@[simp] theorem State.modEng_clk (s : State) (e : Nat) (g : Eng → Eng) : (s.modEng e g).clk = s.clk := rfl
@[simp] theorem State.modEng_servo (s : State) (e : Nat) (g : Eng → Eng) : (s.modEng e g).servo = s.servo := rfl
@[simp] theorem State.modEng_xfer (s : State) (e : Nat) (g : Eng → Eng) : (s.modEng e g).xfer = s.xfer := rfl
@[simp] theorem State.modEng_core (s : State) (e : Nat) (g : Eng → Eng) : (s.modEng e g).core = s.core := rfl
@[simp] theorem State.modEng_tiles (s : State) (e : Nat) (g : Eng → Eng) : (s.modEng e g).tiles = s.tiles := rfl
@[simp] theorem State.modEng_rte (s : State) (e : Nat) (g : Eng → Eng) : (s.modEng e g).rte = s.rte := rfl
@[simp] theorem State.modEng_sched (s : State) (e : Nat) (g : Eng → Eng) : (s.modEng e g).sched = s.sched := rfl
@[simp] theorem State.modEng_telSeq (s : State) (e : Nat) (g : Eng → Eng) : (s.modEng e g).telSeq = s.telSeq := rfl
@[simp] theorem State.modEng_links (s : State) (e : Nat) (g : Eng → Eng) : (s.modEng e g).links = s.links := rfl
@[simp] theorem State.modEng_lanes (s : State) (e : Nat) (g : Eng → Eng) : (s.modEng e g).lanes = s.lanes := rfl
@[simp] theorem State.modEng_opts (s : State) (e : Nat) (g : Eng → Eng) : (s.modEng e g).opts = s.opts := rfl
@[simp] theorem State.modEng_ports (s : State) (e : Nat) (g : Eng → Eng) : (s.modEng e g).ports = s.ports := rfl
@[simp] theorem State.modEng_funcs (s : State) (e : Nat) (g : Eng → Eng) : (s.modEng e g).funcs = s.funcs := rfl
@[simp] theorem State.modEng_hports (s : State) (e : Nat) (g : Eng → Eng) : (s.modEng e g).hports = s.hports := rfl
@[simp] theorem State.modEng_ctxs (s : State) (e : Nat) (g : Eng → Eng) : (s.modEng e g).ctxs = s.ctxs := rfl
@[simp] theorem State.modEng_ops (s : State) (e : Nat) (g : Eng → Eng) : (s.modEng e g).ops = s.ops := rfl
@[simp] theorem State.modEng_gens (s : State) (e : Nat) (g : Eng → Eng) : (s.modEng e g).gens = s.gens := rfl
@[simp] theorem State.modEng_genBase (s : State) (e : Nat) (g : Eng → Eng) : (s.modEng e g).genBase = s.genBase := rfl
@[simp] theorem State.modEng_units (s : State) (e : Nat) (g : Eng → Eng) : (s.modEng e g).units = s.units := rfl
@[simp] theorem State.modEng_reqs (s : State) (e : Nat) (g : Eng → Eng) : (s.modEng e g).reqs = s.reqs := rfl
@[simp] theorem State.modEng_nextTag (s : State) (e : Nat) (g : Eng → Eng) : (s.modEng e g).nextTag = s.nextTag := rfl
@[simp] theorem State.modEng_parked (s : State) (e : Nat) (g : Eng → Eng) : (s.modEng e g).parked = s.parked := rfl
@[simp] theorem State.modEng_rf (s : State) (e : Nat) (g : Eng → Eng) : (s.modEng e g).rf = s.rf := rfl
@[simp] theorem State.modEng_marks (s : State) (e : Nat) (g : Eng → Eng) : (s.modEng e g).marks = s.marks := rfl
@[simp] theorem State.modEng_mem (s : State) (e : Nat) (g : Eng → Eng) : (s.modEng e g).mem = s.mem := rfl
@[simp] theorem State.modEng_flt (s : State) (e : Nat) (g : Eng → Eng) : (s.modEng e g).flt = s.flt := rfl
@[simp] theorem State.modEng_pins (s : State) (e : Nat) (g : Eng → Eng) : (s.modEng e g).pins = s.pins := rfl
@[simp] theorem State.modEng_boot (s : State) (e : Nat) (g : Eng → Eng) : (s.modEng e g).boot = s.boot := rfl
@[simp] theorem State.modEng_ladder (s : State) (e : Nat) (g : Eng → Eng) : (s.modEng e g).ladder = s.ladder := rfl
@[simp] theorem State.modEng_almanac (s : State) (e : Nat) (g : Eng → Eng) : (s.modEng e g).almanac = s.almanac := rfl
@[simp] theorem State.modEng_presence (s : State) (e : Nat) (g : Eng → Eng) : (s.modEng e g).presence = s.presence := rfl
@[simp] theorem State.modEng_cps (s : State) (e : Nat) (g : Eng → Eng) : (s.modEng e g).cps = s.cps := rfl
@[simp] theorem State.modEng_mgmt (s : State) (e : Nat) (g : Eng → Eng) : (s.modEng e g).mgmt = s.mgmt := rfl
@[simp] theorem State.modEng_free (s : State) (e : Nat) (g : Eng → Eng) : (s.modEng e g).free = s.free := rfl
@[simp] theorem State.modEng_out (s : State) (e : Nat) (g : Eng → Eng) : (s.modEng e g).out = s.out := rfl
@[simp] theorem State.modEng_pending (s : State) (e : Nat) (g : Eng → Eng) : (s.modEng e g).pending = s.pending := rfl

### About this exercise
Give back precisely the lines above that start at the line containing "s.telSeq := rfl" and end at the line containing "s.links := rfl", inclusive. No other lines belong in the output.

### Answer space
@[simp] theorem State.modEng_telSeq (s : State) (e : Nat) (g : Eng → Eng) : (s.modEng e g).telSeq = s.telSeq := rfl
@[simp] theorem State.modEng_links (s : State) (e : Nat) (g : Eng → Eng) : (s.modEng e g).links = s.links := rfl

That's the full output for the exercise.